Task details:
Reply only with how many lines below contain "modCopy".

Saved data entries:
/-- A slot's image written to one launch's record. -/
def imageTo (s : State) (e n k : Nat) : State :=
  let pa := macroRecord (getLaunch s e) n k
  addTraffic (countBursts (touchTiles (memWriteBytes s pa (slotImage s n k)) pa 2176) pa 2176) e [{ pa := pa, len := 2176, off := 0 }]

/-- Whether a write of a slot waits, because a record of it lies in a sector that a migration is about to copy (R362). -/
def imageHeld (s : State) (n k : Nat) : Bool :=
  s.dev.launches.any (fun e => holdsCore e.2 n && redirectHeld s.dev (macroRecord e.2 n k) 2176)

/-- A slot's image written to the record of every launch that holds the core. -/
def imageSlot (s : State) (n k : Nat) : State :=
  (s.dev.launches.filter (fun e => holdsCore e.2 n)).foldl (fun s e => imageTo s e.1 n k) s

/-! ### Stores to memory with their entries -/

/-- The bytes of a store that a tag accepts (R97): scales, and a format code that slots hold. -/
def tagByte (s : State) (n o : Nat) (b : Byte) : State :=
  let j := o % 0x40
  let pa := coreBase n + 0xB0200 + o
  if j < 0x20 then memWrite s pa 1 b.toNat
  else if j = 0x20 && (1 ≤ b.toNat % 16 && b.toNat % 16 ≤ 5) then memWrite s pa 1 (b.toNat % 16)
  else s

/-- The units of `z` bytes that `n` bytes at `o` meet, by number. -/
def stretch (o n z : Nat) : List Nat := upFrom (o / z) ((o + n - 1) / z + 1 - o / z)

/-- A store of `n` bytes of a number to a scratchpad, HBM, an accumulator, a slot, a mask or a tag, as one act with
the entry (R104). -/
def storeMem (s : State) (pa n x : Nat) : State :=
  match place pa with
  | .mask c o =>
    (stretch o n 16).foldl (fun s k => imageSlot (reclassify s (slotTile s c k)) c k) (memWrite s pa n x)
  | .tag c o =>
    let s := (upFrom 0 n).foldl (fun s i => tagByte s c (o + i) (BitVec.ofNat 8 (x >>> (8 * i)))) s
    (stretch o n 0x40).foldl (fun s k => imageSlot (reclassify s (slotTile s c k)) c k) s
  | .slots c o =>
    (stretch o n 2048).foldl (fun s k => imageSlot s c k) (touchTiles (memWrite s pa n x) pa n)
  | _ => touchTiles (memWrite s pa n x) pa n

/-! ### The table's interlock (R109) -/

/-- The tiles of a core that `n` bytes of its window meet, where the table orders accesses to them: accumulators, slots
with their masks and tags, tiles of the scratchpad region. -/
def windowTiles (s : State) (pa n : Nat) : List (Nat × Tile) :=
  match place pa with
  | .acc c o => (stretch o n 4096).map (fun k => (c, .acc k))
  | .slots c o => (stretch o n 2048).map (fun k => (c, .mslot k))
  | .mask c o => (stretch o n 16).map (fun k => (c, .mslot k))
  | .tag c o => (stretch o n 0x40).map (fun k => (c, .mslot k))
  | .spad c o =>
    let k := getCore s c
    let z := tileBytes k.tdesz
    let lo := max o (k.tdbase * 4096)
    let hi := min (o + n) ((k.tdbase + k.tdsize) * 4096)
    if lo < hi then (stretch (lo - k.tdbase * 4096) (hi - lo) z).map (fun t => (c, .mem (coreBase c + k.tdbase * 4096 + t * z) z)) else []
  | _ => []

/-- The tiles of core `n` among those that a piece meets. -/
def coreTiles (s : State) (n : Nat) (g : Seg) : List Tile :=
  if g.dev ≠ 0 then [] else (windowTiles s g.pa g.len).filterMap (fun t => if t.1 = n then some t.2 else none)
--
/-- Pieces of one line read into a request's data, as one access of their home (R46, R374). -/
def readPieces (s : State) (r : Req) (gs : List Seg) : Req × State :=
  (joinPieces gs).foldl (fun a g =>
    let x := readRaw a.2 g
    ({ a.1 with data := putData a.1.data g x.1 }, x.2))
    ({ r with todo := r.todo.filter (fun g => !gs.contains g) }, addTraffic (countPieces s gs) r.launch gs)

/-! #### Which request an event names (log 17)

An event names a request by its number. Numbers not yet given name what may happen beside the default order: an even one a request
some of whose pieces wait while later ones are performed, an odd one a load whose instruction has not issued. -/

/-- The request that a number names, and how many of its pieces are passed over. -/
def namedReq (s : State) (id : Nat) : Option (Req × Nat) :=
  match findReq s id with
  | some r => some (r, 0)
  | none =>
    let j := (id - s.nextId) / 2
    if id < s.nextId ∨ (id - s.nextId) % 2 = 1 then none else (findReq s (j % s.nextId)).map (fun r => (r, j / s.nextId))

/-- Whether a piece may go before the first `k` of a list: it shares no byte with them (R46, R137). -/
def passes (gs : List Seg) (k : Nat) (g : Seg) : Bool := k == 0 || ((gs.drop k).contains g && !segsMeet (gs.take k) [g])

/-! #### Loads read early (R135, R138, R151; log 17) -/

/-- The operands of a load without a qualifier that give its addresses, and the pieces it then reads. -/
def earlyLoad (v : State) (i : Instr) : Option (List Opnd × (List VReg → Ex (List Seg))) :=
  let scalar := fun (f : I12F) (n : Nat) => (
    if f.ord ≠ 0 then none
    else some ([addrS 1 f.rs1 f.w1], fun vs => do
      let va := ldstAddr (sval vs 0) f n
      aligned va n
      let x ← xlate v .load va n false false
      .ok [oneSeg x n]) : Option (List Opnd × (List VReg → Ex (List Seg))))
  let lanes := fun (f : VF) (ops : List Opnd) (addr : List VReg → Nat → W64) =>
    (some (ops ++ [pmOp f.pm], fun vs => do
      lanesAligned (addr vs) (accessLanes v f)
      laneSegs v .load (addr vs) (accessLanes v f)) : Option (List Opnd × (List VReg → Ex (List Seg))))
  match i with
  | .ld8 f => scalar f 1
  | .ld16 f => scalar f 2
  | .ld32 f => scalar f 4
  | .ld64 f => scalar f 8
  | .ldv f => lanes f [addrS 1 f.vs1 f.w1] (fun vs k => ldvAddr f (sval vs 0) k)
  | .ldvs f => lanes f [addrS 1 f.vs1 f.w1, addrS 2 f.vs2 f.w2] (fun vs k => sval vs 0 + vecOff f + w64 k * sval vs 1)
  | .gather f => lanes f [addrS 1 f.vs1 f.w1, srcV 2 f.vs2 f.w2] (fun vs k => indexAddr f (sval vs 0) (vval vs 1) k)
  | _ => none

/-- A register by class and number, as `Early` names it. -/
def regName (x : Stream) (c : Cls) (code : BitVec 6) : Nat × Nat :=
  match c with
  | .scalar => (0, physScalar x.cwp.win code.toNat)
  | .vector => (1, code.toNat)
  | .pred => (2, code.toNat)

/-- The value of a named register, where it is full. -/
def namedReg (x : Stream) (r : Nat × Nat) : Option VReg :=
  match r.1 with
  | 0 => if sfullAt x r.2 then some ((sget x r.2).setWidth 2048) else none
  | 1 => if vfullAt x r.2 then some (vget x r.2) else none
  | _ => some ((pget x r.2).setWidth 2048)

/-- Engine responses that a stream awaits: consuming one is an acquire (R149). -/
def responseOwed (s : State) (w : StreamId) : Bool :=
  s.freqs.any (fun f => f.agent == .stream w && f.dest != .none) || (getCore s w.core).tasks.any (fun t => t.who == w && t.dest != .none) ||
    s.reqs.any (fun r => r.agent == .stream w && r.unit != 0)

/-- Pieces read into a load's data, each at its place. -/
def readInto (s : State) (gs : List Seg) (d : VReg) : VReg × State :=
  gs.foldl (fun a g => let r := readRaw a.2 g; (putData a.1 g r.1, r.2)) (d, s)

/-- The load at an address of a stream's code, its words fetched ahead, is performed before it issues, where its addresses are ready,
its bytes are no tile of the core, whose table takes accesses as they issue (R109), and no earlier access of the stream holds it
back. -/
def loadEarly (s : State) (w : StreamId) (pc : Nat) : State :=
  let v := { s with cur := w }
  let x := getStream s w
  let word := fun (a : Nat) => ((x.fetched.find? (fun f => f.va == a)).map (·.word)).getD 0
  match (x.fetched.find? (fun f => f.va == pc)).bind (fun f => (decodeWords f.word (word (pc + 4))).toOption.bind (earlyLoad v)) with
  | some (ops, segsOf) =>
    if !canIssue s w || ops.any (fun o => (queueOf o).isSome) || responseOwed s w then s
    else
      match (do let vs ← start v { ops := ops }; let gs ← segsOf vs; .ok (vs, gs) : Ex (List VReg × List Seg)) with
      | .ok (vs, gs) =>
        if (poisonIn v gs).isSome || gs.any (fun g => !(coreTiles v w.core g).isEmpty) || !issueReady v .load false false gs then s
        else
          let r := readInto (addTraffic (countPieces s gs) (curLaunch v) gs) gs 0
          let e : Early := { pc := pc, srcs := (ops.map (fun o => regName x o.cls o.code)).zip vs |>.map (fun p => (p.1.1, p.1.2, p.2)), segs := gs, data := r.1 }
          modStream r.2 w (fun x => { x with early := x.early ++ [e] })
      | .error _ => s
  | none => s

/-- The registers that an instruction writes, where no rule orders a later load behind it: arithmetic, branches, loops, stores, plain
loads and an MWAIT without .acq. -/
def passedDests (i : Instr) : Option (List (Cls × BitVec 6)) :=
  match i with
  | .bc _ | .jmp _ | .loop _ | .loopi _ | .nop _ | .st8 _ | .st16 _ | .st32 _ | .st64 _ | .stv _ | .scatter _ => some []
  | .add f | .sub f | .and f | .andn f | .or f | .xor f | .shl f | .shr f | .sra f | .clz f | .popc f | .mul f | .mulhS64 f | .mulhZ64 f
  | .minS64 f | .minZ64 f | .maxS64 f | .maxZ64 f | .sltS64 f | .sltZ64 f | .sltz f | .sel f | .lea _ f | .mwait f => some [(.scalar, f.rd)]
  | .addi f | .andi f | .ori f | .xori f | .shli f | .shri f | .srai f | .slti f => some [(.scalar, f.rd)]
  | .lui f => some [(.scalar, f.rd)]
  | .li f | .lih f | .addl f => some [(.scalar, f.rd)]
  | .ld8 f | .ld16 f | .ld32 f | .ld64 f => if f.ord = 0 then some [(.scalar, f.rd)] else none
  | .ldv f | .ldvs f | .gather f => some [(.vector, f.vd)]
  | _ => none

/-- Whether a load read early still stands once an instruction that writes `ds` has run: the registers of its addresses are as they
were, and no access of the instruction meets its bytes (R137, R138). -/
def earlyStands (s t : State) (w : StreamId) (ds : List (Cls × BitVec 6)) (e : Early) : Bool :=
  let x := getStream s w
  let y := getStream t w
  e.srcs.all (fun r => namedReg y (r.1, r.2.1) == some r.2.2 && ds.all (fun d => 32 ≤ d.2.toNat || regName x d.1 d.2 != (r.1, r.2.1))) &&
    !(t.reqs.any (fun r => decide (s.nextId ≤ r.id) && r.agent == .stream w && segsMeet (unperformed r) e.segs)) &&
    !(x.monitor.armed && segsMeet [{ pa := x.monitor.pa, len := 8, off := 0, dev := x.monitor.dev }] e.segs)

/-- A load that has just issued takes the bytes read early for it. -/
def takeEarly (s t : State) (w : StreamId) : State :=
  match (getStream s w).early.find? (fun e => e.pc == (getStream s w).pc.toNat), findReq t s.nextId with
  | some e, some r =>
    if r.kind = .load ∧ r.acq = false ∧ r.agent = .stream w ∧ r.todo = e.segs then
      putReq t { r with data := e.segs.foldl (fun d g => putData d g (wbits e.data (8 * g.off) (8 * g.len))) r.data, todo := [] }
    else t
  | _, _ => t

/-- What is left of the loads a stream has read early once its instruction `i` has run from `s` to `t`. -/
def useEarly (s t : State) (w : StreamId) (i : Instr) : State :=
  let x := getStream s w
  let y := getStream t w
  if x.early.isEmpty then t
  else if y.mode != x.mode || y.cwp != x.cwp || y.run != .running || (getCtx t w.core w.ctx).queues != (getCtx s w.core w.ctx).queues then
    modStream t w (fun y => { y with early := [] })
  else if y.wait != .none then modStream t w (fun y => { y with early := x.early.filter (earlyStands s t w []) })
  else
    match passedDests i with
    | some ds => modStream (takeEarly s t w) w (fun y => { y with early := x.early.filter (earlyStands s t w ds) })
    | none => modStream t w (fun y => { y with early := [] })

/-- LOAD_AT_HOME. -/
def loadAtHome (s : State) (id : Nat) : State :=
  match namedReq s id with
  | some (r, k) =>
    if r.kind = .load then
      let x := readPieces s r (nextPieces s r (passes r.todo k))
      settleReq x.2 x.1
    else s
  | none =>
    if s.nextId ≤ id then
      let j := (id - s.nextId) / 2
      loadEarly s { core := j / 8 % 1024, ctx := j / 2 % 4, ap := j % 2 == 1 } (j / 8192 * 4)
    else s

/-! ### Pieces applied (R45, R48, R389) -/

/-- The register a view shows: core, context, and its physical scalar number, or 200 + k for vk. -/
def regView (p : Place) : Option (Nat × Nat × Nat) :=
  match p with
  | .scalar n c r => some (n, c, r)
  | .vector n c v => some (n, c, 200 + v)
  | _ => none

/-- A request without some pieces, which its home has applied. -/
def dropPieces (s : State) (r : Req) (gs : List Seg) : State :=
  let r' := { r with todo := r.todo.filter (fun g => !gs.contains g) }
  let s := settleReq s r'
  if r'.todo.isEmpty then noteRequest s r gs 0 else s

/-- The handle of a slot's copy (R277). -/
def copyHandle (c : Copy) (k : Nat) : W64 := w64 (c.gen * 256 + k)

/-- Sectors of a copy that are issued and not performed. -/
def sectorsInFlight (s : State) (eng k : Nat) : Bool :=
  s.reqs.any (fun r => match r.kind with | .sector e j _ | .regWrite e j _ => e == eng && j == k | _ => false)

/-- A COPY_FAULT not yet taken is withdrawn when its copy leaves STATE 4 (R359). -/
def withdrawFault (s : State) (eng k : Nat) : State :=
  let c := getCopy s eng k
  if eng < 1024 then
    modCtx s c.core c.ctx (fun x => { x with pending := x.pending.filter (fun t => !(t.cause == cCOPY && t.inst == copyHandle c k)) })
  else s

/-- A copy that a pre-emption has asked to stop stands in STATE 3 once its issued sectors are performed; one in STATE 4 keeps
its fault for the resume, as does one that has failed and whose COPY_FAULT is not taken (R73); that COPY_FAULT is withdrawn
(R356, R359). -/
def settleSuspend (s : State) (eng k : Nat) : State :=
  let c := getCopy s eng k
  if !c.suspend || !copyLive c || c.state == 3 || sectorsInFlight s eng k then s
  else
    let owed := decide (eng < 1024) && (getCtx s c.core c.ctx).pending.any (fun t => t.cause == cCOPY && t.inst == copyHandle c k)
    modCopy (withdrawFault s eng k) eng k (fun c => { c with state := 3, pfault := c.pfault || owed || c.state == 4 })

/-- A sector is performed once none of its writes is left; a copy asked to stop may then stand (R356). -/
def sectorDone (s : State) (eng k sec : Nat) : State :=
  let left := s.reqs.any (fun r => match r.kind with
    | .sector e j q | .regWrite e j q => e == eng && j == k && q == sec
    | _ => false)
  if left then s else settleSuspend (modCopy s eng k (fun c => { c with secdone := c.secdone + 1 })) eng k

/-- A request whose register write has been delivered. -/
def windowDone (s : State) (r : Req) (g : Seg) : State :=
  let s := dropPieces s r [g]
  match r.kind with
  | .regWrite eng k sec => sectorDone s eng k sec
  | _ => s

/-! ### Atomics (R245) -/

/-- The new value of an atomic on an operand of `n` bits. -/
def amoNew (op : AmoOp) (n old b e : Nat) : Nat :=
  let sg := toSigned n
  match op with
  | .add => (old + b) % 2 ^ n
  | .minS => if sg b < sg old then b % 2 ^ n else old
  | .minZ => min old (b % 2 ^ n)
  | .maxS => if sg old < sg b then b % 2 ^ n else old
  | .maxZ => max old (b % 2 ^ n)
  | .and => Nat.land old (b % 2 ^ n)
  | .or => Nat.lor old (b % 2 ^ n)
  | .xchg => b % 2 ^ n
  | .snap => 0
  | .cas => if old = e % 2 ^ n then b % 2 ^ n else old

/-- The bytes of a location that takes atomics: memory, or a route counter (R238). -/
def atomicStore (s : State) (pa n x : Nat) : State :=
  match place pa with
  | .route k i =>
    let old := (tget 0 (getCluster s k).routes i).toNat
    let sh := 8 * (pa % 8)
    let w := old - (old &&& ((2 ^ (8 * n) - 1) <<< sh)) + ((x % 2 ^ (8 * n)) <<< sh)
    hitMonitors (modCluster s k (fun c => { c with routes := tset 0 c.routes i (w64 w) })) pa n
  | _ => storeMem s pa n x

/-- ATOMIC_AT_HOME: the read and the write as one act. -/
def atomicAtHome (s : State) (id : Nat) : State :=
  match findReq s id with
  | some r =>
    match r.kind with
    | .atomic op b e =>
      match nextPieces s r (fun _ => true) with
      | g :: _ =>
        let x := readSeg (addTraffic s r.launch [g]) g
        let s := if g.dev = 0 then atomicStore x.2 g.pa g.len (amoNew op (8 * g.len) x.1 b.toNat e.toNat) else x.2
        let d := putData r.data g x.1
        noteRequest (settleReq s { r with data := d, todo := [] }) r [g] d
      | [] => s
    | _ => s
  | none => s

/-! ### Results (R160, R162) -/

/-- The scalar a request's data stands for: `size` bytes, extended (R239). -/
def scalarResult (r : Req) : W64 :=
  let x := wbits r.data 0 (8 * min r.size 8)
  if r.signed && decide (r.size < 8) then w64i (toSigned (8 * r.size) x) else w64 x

Your response:
2